I have this moment I flash back to often, me and my then, 2 year old daughter sitting at the dining room table eating clementines. As I peeled each piece I held it up to the light to check for seeds, I then passed it into an anxiously waiting chubby little hand. Each time, my daughter would hold the piece up to the light and check for seeds again. At first I thought this was an adorable display of mommy mimicking. It wasn't until years later that I realized she was checking because she didn't trust me, she still doesn't. I know because she has told me so.
As a mother it is a deep ingrained animal instinct to protect our young, and our young should be able to feel that deep connection and trust that we will always do what's best, safe, and most loving for our babies.
For my daughter, and for some many adoptive children having trust is, and will always be a weakness. This is a fact that, as a mother I have struggled with, some times more than others. Sometimes I find myself barely keeping my head above the emotional waters of parenting a child with these weaknesses. I needed to reach out, I needed someone, somewhere to share my feelings with no risk of judgment, and with the safe knowledge that my feeling would be welcomed by other mothers who had been there. For me, I found this support on-line.
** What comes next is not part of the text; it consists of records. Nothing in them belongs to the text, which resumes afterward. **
/-- Rule R181: DRAW_PIXEL overwrites the pixel of the back surface at the register values modulo the surface's width and height,
and changes no other pixel of either surface; only a bad register byte faults. -/
def Obligations.DrawPixelWritesOneBackPixel : Prop :=
  ∀ (xr yr : Byte) (color : Word) (s : State),
    encode (.drawPixel xr yr color) = 0x15 :: xr :: yr :: wordBytes color ∧
    (s.cfg.Legal → ∀ a b : Fin 32, xr.toNat = a → yr.toNat = b → ∃ t, exec (.drawPixel xr yr color) s = .next t ∧
      (∀ (k : Fin 2) px py, px < s.cfg.fbWidth → py < s.cfg.fbHeight →
        t.pixel k px py =
          if k ≠ s.current ∧ px = (s.reg a).toNat % s.cfg.fbWidth ∧ py = (s.reg b).toNat % s.cfg.fbHeight then color
          else s.pixel k px py) ∧
      t.pc = s.pc + 7 ∧ t.steps = s.steps + 1 ∧ UnchangedBut [.surfaces, .pc, .steps] s t) ∧
    (32 ≤ xr.toNat ∨ 32 ≤ yr.toNat → exec (.drawPixel xr yr color) s = .next (afterFault s .registerFault))

/-- Rules R184 and R185: a sprite record is a big-endian 16-bit width w and height h and w*h big-endian 32-bit pixels, row-major, with no
padding; decoding succeeds exactly when all 4 + 4*w*h bytes lie in the ROM, and raises RomFault otherwise (the spec's decisions
D12 and D16). -/
def Obligations.SpriteRecordLayout : Prop :=
  ∀ (rom : List Byte) (a : Nat),
    (rom.length < a + 4 → decodeSprite rom a = .error .romFault) ∧
    (∀ (w1 w0 h1 h0 : Byte), rom[a]? = some w1 → rom[a + 1]? = some w0 → rom[a + 2]? = some h1 → rom[a + 3]? = some h0 →
      ∀ w h : Nat, w = 256 * w1.toNat + w0.toNat → h = 256 * h1.toNat + h0.toNat →
      (rom.length < a + 4 + 4 * (w * h) → decodeSprite rom a = .error .romFault) ∧
      (a + 4 + 4 * (w * h) ≤ rom.length → ∃ img, decodeSprite rom a = .ok img ∧ img.w.toNat = w ∧ img.h.toNat = h ∧
        img.px.length = w * h ∧
        ∀ i j, i < w → j < h → ∃ r g b al p, img.px[j * w + i]? = some p ∧
          rom[a + 4 + 4 * (j * w + i)]? = some r ∧ rom[a + 4 + 4 * (j * w + i) + 1]? = some g ∧
          rom[a + 4 + 4 * (j * w + i) + 2]? = some b ∧ rom[a + 4 + 4 * (j * w + i) + 3]? = some al ∧
          p.toNat = 16777216 * r.toNat + 65536 * g.toNat + 256 * b.toNat + al.toNat))

/-- Rules R186 to R188: DRAW_SPRITE of a cached image, or of one that decodes, completes: the image is in the cache afterwards and no other
entry changes; on the back surface each pixel takes the value of the last raster pixel, in row-major order, that lands on it
(each wraps by itself at the edges) and keeps its value when none does; the front surface keeps every pixel. That each write is an
overwrite and that sprites wrap are the spec's decisions D13 and D14. -/
def Obligations.DrawSpriteBlitsImage : Prop :=
  ∀ (xr yr : Byte) (addr : Word) (img : Sprite) (a b : Fin 32) (s : State),
    s.cfg.Legal → xr.toNat = a → yr.toNat = b →
    (s.cached addr = some img ∨ s.cached addr = none ∧ decodeSprite s.rom addr.toNat = .ok img) →
    ∃ t, exec (.drawSprite xr yr addr) s = .next t ∧
      t.cached addr = some img ∧ (∀ other, other ≠ addr → t.cached other = s.cached other) ∧
      (∀ px py, px < s.cfg.fbWidth → py < s.cfg.fbHeight →
        t.pixel s.current px py = s.pixel s.current px py ∧
        (∀ k c, img.px[k]? = some c →
          ((s.reg a).toNat % s.cfg.fbWidth + k % img.w.toNat) % s.cfg.fbWidth = px →
          ((s.reg b).toNat % s.cfg.fbHeight + k / img.w.toNat) % s.cfg.fbHeight = py →
          (∀ l, k < l → l < img.px.length →
            ((s.reg a).toNat % s.cfg.fbWidth + l % img.w.toNat) % s.cfg.fbWidth ≠ px ∨
            ((s.reg b).toNat % s.cfg.fbHeight + l / img.w.toNat) % s.cfg.fbHeight ≠ py) →
          t.pixel (1 - s.current) px py = c) ∧
        ((∀ l, l < img.px.length →
            ((s.reg a).toNat % s.cfg.fbWidth + l % img.w.toNat) % s.cfg.fbWidth ≠ px ∨
            ((s.reg b).toNat % s.cfg.fbHeight + l / img.w.toNat) % s.cfg.fbHeight ≠ py) →
          t.pixel (1 - s.current) px py = s.pixel (1 - s.current) px py)) ∧
      t.pc = s.pc + 7 ∧ t.steps = s.steps + 1 ∧ UnchangedBut [.surfaces, .cache, .pc, .steps] s t

/-- Rule R188: DRAW_SPRITE of a record that does not lie wholly inside the ROM raises RomFault on a miss, with neither the cache nor a pixel
changed; on a hit the ROM is not read, so nothing but a bad register byte faults. -/
def Obligations.DrawSpriteFaultsOnlyOnAMiss : Prop :=
  ∀ (xr yr : Byte) (addr : Word) (s : State),
    encode (.drawSprite xr yr addr) = 0x16 :: xr :: yr :: wordBytes addr ∧
    (xr.toNat < 32 → yr.toNat < 32 →
      (s.cached addr = none → decodeSprite s.rom addr.toNat = .error .romFault →
        exec (.drawSprite xr yr addr) s = .next (afterFault s .romFault)) ∧
      (∀ img, s.cached addr = some img → ∀ rom : List Byte, ∃ t,
        exec (.drawSprite xr yr addr) { s with rom := rom } = .next t ∧ t.steps = s.steps + 1 ∧ t.status = s.status ∧
          t.scache = s.scache)) ∧
    (32 ≤ xr.toNat ∨ 32 ≤ yr.toNat → exec (.drawSprite xr yr addr) s = .next (afterFault s .registerFault))

/-- A completed DRAW_SPRITE leaves its address in the cache for the rest of the run: after any number of further steps, a draw of the same
address decodes nothing, since it completes even with another ROM put in place and leaves the cache as it is (rules R32, R186). -/
def Obligations.SpriteIsDecodedAtMostOnce : Prop :=
  ∀ (xr yr xr' yr' : Byte) (addr : Word) (s t : State),
    exec (.drawSprite xr yr addr) s = .next t → t.steps = s.steps + 1 → xr'.toNat < 32 → yr'.toNat < 32 →
    ∀ (n : Nat) (v : State) (rom : List Byte), Host.Core.run core n t = .next v →
      ∃ u, exec (.drawSprite xr' yr' addr) { v with rom := rom } = .next u ∧ u.scache = v.scache ∧ u.steps = v.steps + 1

/-- The sprite cache is transparent: from two states that differ only in coherent caches, a step gives states that differ only in
their caches (rule R33). -/
def Obligations.SpriteCacheIsTransparent : Prop :=
  ∀ (s : State) (c : Store Sprite), CacheCoherent s.rom s.scache → CacheCoherent s.rom c →
    ∃ t u, step s = .next t ∧ step { s with scache := c } = .next u ∧ u = { t with scache := u.scache }

/-! ## Faults -/

/-- Every register operand of every instruction is checked, whether or not its value would be used: a byte of 32 or more raises
RegisterFault and nothing is written (rules R22, R203; the spec's decisions D4 and D8). -/
def Obligations.BadRegisterByteRaisesRegisterFault : Prop :=
  ∀ (i : Instr) (r : Byte) (s : State), r ∈ registerOperands i → 32 ≤ r.toNat →
    exec i s = .next (afterFault s .registerFault)

/-- Every instruction in every state either completes, with `status` (HALTED for HALT), `fault_cause`, the ROM and the parameters as they
were and the step counted (but for HALT), or raises one fault of its row of the table of rule R207 and changes nothing else (rules R10,
R211). -/
def Obligations.InstructionCompletesOrFaultsCleanly : Prop :=
  ∀ (i : Instr) (s : State), ∃ t, exec i s = .next t ∧
    ((t.status = (if i = .halt then .halted else s.status) ∧ t.faultCause = s.faultCause ∧ t.rom = s.rom ∧ t.cfg = s.cfg ∧
        t.steps = (if i = .halt then s.steps else s.steps + 1)) ∨
      ∃ f, f ∈ mayRaise i ∧ t = afterFault s f)

/-- A step that leaves a running core FAULTED has changed nothing but `status` and `fault_cause`, and answers false (rules R210, R211; the spec's
decision D6). -/
def Obligations.FaultsArePrecise : Prop :=
  ∀ s t : State, s.status = .run → step s = .next t → t.status = .faulted →
    s.cont = false ∧ ∃ f, t = afterFault s f

/-! ## Whole-machine rules -/

/-- Each component is written only by its writers in the table of rule R20. An instruction that completes writes `pc`, the components
that the table lists it for, and `steps`, or for HALT `status` in place of `steps`; one that raises a fault of its row of rule
R207 writes `status` and `fault_cause` alone. -/
def Obligations.ComponentsWrittenOnlyAsListed : Prop :=
  ∀ (i : Instr) (s t : State), exec i s = .next t →
    UnchangedBut (writtenBy i ++ [.pc, if i = .halt then .status else .steps]) s t ∨
      ∃ f, f ∈ mayRaise i ∧ t.status = .faulted ∧ t.faultCause = some f ∧ UnchangedBut [.status, .faultCause] s t

/-- Every step from a state that meets the invariant gives a state that meets it: legal parameters, a ROM of at most 2^32 bytes, `sp`
within [0, STACK_CAP], slots, RAM and surfaces in canonical form and in range, one cache entry per key, each what decoding its
address gives, and `fault_cause` set exactly when `status` is FAULTED (rules R5, R26, R32, R33, R35, R60, R61). -/
def Obligations.StepKeepsInvariant : Prop :=
  ∀ s t : State, s.Inv → step s = .next t → t.Inv

/-- The reset state meets the invariant for all legal parameters, and so does the state after any program of at most 2^32 bytes is
loaded (rules R39, R60, R230). -/
def Obligations.ResetMeetsInvariant : Prop :=
  ∀ (c : Config) (rom : List Byte), c.Legal → rom.length ≤ 4294967296 →
    (State.resetWith c).Inv ∧ ({ State.resetWith c with rom := rom } : State).Inv

/-- Rule R39: after reset, whatever the parameters, every register, slot, RAM byte and pixel is zero, `pc`, `sp`, `current` and
`steps` are zero, the cache and the console are empty, `status` is RUN and `fault_cause` is 0 (the last two are the spec's decisions
D3 and D7, the parameters of `State.reset` log entry 2, on whose values nothing here rests). -/
def Obligations.ResetValues : Prop :=
  (∃ c, State.reset = State.resetWith c) ∧
  ∀ c : Config, (∀ i, (State.resetWith c).reg i = 0) ∧ (State.resetWith c).pc = 0 ∧
    (∀ k, (State.resetWith c).stackAt k = 0) ∧ (State.resetWith c).sp = 0 ∧
    (∀ a, (State.resetWith c).ramAt a = 0) ∧ (∀ (k : Fin 2) px py, (State.resetWith c).pixel k px py = 0) ∧
    (State.resetWith c).current = 0 ∧ (∀ a, (State.resetWith c).cached a = none) ∧
    (State.resetWith c).steps = 0 ∧ (State.resetWith c).console = [] ∧
    (State.resetWith c).status = .run ∧ faultCode (State.resetWith c).faultCause = 0

/-- No run of any length changes the ROM or the parameters (rules R60, R233). -/
def Obligations.RomAndParametersNeverChange : Prop :=
  ∀ (n : Nat) (s t : State), Host.Core.run core n s = .next t → t.rom = s.rom ∧ t.cfg = s.cfg

/-- No step writes a pixel of the surface that is presented before it: the arbiter never grants a write to the front surface
(rule R189). -/
def Obligations.FrontSurfaceIsNeverDrawn : Prop :=
  ∀ s t : State, step s = .next t → ∀ px py, t.pixel s.current px py = s.pixel s.current px py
A Facebook page that frankly has been true light in the moment of some pretty dark days. Having parent to parent support is something I think every one agrees is a good idea, but isn't always something that is easily accessed. Support groups in the community do not exist where I live, and even if they did, being able to physically attend would take a miracle. For us having a family of parents on line is what has been the most helpful, a group of professional adoptive parents, who have experience, kind words, virtual hugs and compassion is what has made the biggest difference for me.
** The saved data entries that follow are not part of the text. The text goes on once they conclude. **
/-- The table of rule R20 by instruction: a completion writes `pc`, `steps` and the listed components. -/
theorem exec_writes (i : Instr) (hi : i ≠ .halt) {t : State} (h : exec i s = .next t) :
    WritesOrFaults s (writtenBy i) t := by
  cases i with
  | idle | nop | jmp => exact WritesOnly.complete (.jumpTo _) h
  | mov r v => exact WritesOnly.complete (.bind fun d _ => .setReg d v 6) h
  | storeI r a => exact WritesOnly.complete (.bind fun _ _ => .memWrite32 _ _ 6) h
  | store r1 r2 => exact WritesOnly.complete (.bind fun _ _ => .bind fun _ _ => .memWrite32 _ _ 3) h
  | loadI r a => exact WritesOnly.complete (.bind fun d _ => .bind fun v _ => .setReg d v 6) h
  | load r1 r2 => exact WritesOnly.complete (.bind fun d _ => .bind fun _ _ => .bind fun v _ => .setReg d v 3) h
  | add r1 r2 => exact aluReg_writes (fun a b => .ok (a + b)) r1 r2 h
  | sub r1 r2 => exact aluReg_writes (fun a b => .ok (a - b)) r1 r2 h
  | mul r1 r2 => exact aluReg_writes (fun a b => .ok (a * b)) r1 r2 h
  | div r1 r2 => exact aluReg_writes quotient r1 r2 h
  | addI r v => exact aluImm_writes (fun a b => a + b) r v h
  | subI r v => exact aluImm_writes (fun a b => a - b) r v h
  | jeq r1 r2 a => exact jumpIf_writes condEq r1 r2 a h
  | jne r1 r2 a => exact jumpIf_writes condNe r1 r2 a h
  | jgt r1 r2 a => exact jumpIf_writes condGt r1 r2 a h
  | storeStr a b => exact WritesOnly.complete (.bind fun bs _ => .setRamBytes _ bs 9) h
  | printMem | printRom => exact WritesOnly.complete (.bind fun bs _ => .print bs 5) h
  | call a => exact WritesOnly.complete (.push _ a) h
  | ret => exact WritesOnly.complete .pop h
  | swapBuffers => exact WritesOnly.complete (.swap _ 1) h
  | drawPixel r1 r2 c => exact WritesOnly.complete (.bind fun _ _ => .bind fun _ _ => .plotBack _ _ c 7) h
  | drawSprite r1 r2 a =>
    exact WritesOnly.complete (.bind fun _ _ => .bind fun _ _ => .bind fun ⟨_, _⟩ hg => .blit hg _ _ 7) h
  | halt => exact absurd rfl hi

/-- A fault that an instruction raises stands in its row of rule R207: a completion differs from a fault by its step count. -/
theorem raised_fault_listed {i : Instr} (hi : i ≠ .halt) {f : CoreFault} (h : exec i s = .next (s.raise f)) :
    f ∈ mayRaise i := by
  rcases exec_ends s i hi with ⟨u, he, e⟩ | ⟨g, hg, e⟩ <;> rw [h] at e
  · obtain ⟨-, -, hsteps, -, -⟩ := he.fixed
    have hcount : (s.raise f).steps = u.countStep.steps := congrArg State.steps (Host.Outcome.next.inj e)
    simp [hsteps] at hcount
  · have hcause : some f = some g := congrArg State.faultCause (Host.Outcome.next.inj e)
    exact Option.some.inj hcause ▸ hg

theorem unchangedBut_raise (f : CoreFault) : UnchangedBut [.status, .faultCause] s (s.raise f) := fun p hp => by
  cases p with
  | status | faultCause => simp at hp
  | _ => exact .of_refl rfl

theorem unchangedBut_halt (len : Nat) :
    UnchangedBut [.pc, .status] s { s.fallThrough len with status := .halted } := fun p hp => by
  cases p with
  | pc | status => simp at hp
  | _ => exact .of_refl rfl

/-- Settles O41, from the table by instruction: HALT apart, an instruction completes as listed or raises a listed fault. -/
theorem componentsWrittenOnlyAsListed : Obligations.ComponentsWrittenOnlyAsListed := by
  intro i s t h
  by_cases hi : i = .halt
  · subst hi
    cases h
    exact .inl (unchangedBut_halt 1)
  · rw [if_neg hi]
    rcases exec_writes i hi h with hw | ⟨f, rfl⟩
    · exact .inl hw
    · exact .inr ⟨f, raised_fault_listed hi h, rfl, rfl, unchangedBut_raise f⟩

end Sys2Proof.Machine
end

section
/-! The sprite cache is transparent (rule R33): run on two states that differ only in coherent caches, every instruction ends in states
that differ only in their caches. -/

namespace Sys2Proof.Machine

variable {s : State} {α : Type}

/-- The state with the content of its sprite cache replaced. -/
def State.withCache (s : State) (c : Store Sprite) : State := { s with scache := c }

@[simp] theorem State.withCache_rom (c : Store Sprite) : (s.withCache c).rom = s.rom := rfl

@[simp] theorem State.withCache_withCache (c d : Store Sprite) : (s.withCache c).withCache d = s.withCache d := rfl

/-! ## Operations that do not look at the cache -/

theorem State.setRamBytes_withCache (c : Store Sprite) (a : Nat) (bs : List Byte) :
    (s.withCache c).setRamBytes a bs = (s.setRamBytes a bs).withCache c := by
  induction bs generalizing s a with
  | nil => rfl
  | cons b bs ih => exact ih (s := s.setRam a b) (a + 1)

theorem State.memStringFrom_withCache (c : Store Sprite) (fuel a : Nat) :
    (s.withCache c).memStringFrom fuel a = s.memStringFrom fuel a := by
  induction fuel generalizing a with
  | zero => rfl
  | succ fuel ih =>
    simp only [State.memStringFrom, ih]
    rfl

theorem State.blitFrom_withCache (c : Store Sprite) (x y w k : Nat) (ps : List Word) :
    State.blitFrom x y w k ps (s.withCache c) = (State.blitFrom x y w k ps s).withCache c := by
  induction ps generalizing s k with
  | nil => rfl
  | cons p ps ih => exact ih (s := s.plotBack _ _ p) (k + 1)

/-- With a coherent cache an access answers what the decoder answers, hit or miss: the content of the cache shows in the cache
alone. -/
theorem State.getSprite_of_coherent (h : CacheCoherent s.rom s.scache) (a : Word) :
    ∃ c, s.getSprite a = (decodeSprite s.rom a.toNat).map fun img => (img, s.withCache c) := by
  rcases s.getSprite_cases a with ⟨img, hc, e⟩ | ⟨img, -, hd, e⟩ | ⟨-, hd, e⟩
  · exact ⟨s.scache, by rw [e, h _ _ hc]; rfl⟩
  · exact ⟨insertAt a.toNat img s.scache, by rw [e, hd]; rfl⟩
  · exact ⟨s.scache, by rw [e, hd]; rfl⟩

/-! ## Bodies that agree but for the cache -/

/-- The bodies of an instruction run on two states: both raise the same fault, or both succeed, with results that differ in the cache
at most. -/
def AgreeButCache (r r' : Except CoreFault State) : Prop :=
  (∃ f, r = .error f ∧ r' = .error f) ∨ ∃ t c, r = .ok t ∧ r' = .ok (t.withCache c)

/-- The outcomes of an instruction or a step taken from two states: next states that differ in the cache at most. -/
def OutcomesAgree (o o' : StepOutcome) : Prop := ∃ t d, o = .next t ∧ o' = .next (t.withCache d)

namespace AgreeButCache

theorem error (f : CoreFault) : AgreeButCache (.error f) (.error f) := .inl ⟨f, rfl, rfl⟩

theorem ok (t : State) (c : Store Sprite) : AgreeButCache (.ok t) (.ok (t.withCache c)) := .inr ⟨t, c, rfl, rfl⟩

/-- Both bodies first make the same check or read. -/
theorem bind {x : Except CoreFault α} {f g : α → Except CoreFault State} (h : ∀ a, AgreeButCache (f a) (g a)) :
    AgreeButCache (x >>= f) (x >>= g) := by
  cases x with
  | ok a => exact h a
  | error e => exact .error e

variable (c : Store Sprite)

theorem setRamBytes (a : Nat) (bs : List Byte) (len : Nat) :
    AgreeButCache (.ok ((s.setRamBytes a bs).fallThrough len))
      (.ok (((s.withCache c).setRamBytes a bs).fallThrough len)) := by
  rw [State.setRamBytes_withCache]
  exact .ok _ c

theorem memWrite32 (a v : Word) (len : Nat) :
    AgreeButCache (s.memWrite32 a v >>= fun t => .ok (t.fallThrough len))
      ((s.withCache c).memWrite32 a v >>= fun t => .ok (t.fallThrough len)) := by
  by_cases h : a.toNat < 65533
  · rw [s.memWrite32_ok h, (s.withCache c).memWrite32_ok h, bind_ok, bind_ok]
    exact setRamBytes c _ _ len
  · rw [s.memWrite32_error (by omega), (s.withCache c).memWrite32_error (by omega)]
    exact .error _

theorem push (v pc : Word) :
    AgreeButCache (s.push v >>= fun t => .ok (t.jumpTo pc))
      ((s.withCache c).push v >>= fun t => .ok (t.jumpTo pc)) := by
  by_cases h : s.sp = s.cfg.stackCap
  · rw [s.push_error h, (s.withCache c).push_error h]
    exact .error _
  · rw [s.push_ok h, (s.withCache c).push_ok h]
    exact .ok _ c

theorem pop :
    AgreeButCache (s.pop >>= fun x => .ok (x.2.jumpTo x.1))
      ((s.withCache c).pop >>= fun x => .ok (x.2.jumpTo x.1)) := by
  by_cases h : s.sp = 0
  · rw [s.pop_error h, (s.withCache c).pop_error h]
    exact .error _
  · rw [s.pop_ok h, (s.withCache c).pop_ok h]
    exact .ok _ c

/-- The one place where an instruction looks at the cache. -/
theorem drawSprite (hs : CacheCoherent s.rom s.scache) (hc : CacheCoherent s.rom c) (a : Word) (x y len : Nat) :
    AgreeButCache (s.getSprite a >>= fun p => .ok ((p.2.blit x y p.1).fallThrough len))
      ((s.withCache c).getSprite a >>= fun p => .ok ((p.2.blit x y p.1).fallThrough len)) := by
  obtain ⟨d, e⟩ := State.getSprite_of_coherent hs a
  obtain ⟨d', e'⟩ := State.getSprite_of_coherent (s := s.withCache c) hc a
  rw [e, e', State.withCache_rom, State.withCache_withCache]
  cases decodeSprite s.rom a.toNat with
  | error f => exact .error f
  | ok img =>
    have : (s.withCache d').blit x y img = ((s.withCache d).blit x y img).withCache d' :=
      State.blitFrom_withCache (s := s.withCache d) d' x y _ 0 img.px
    simp only [Except.map, bind_ok]
    rw [this]
    exact .ok _ d'

/-- The commits of bodies that agree. -/
theorem complete {r r' : Except CoreFault State} (h : AgreeButCache r r') :
    OutcomesAgree (s.complete r) ((s.withCache c).complete r') := by
  rcases h with ⟨f, rfl, rfl⟩ | ⟨t, d, rfl, rfl⟩
  · exact ⟨s.raise f, c, rfl, rfl⟩
  · exact ⟨t.countStep, d, rfl, rfl⟩

end AgreeButCache

/-! ## The families and the instructions -/

variable (c : Store Sprite)

theorem aluReg_withCache (op : Word → Word → Except CoreFault Word) (r1 r2 : Byte) :
    OutcomesAgree (s.aluReg op r1 r2) ((s.withCache c).aluReg op r1 r2) :=
  AgreeButCache.complete c (.bind fun _ => .bind fun _ => .bind fun _ => .ok _ c)

theorem aluImm_withCache (op : Word → Word → Word) (r : Byte) (v : Word) :
    OutcomesAgree (s.aluImm op r v) ((s.withCache c).aluImm op r v) :=
  AgreeButCache.complete c (.bind fun _ => .ok _ c)

theorem jumpIf_withCache (cond : Word → Word → Bool) (r1 r2 : Byte) (addr : Word) :
    OutcomesAgree (s.jumpIf cond r1 r2 addr) ((s.withCache c).jumpIf cond r1 r2 addr) := by
  refine AgreeButCache.complete c (.bind fun a => .bind fun b => ?_)
  show AgreeButCache (.ok (if cond (s.reg a) (s.reg b) then _ else _)) (.ok (if cond (s.reg a) (s.reg b) then _ else _))
  cases cond (s.reg a) (s.reg b) with
  | true => exact .ok _ c
  | false => exact .ok _ c

/-- An instruction run with another coherent cache ends the same way but for the cache. -/
theorem exec_withCache (hs : CacheCoherent s.rom s.scache) (hc : CacheCoherent s.rom c) (i : Instr) :
    OutcomesAgree (exec i s) (exec i (s.withCache c)) := by
  cases i with
  | idle | nop | jmp | swapBuffers => exact AgreeButCache.complete (s := s) c (.ok _ c)
  | mov r v => exact AgreeButCache.complete c (.bind fun _ => .ok _ c)
  | storeI r a => exact AgreeButCache.complete c (.bind fun _ => .memWrite32 c _ _ 6)
  | store r1 r2 => exact AgreeButCache.complete c (.bind fun _ => .bind fun _ => .memWrite32 c _ _ 3)
  | loadI r a => exact AgreeButCache.complete c (.bind fun _ => .bind fun _ => .ok _ c)
  | load r1 r2 => exact AgreeButCache.complete c (.bind fun _ => .bind fun _ => .bind fun _ => .ok _ c)
  | add r1 r2 => exact aluReg_withCache c (fun a b => .ok (a + b)) r1 r2
  | sub r1 r2 => exact aluReg_withCache c (fun a b => .ok (a - b)) r1 r2
  | mul r1 r2 => exact aluReg_withCache c (fun a b => .ok (a * b)) r1 r2
  | div r1 r2 => exact aluReg_withCache c quotient r1 r2
  | addI r v => exact aluImm_withCache c (fun a b => a + b) r v
  | subI r v => exact aluImm_withCache c (fun a b => a - b) r v
  | jeq r1 r2 a => exact jumpIf_withCache c condEq r1 r2 a
  | jne r1 r2 a => exact jumpIf_withCache c condNe r1 r2 a
  | jgt r1 r2 a => exact jumpIf_withCache c condGt r1 r2 a
  | storeStr a b => exact AgreeButCache.complete c (.bind fun bs => .setRamBytes c _ bs 9)
  | printMem a =>
    have : (s.withCache c).memString a.toNat = s.memString a.toNat := State.memStringFrom_withCache c _ _
    simp only [exec, execPrintMem, this]
    exact AgreeButCache.complete c (.bind fun _ => .ok _ c)
  | printRom a => exact AgreeButCache.complete c (.bind fun _ => .ok _ c)
  | call a => exact AgreeButCache.complete c (.push c _ a)
  | ret => exact AgreeButCache.complete c (.pop c)
  | drawPixel r1 r2 v => exact AgreeButCache.complete c (.bind fun _ => .bind fun _ => .ok _ c)
  | drawSprite r1 r2 a => exact AgreeButCache.complete c (.bind fun _ => .bind fun _ => .drawSprite c hs hc a _ _ 7)
  | halt => exact ⟨_, c, rfl, rfl⟩

/-- Settles O37: fetch does not look at the cache, and every instruction ends the same way but for the cache. -/
theorem spriteCacheIsTransparent : Obligations.SpriteCacheIsTransparent := by
  intro s c hs hc
  have hfetch : (s.withCache c).fetch = s.fetch := rfl
  have hstep : OutcomesAgree (step s) (step (s.withCache c)) := by
    unfold step
    rw [hfetch]
    cases s.fetch with
    | stopped => exact ⟨s, c, rfl, rfl⟩
    | truncated => exact ⟨s.raise .romFault, c, rfl, rfl⟩
    | instr i => exact exec_withCache c hs hc i
  obtain ⟨t, d, e, e'⟩ := hstep
  exact ⟨t, _, e, e', rfl⟩

end Sys2Proof.Machine
end

section
/-! What the rules of `20_memory.md` promise: a stored word is loaded back, no run writes the ROM or the parameters, and the
representation of the RAM is canonical (rules R60, R61, R68, R233). -/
I don't feel alone anymore, and I feel like every morning when I wake up, I know whatever the day has in store, I have somewhere to turn. Somewhere to share good news and bad, funny quotes and stories only an adoptive parent would get. Peer support is a crucial component to parenting success. I have always loved the term, it takes a village to raise a child. I believe that is true, my village includes the people I have met in my online support group.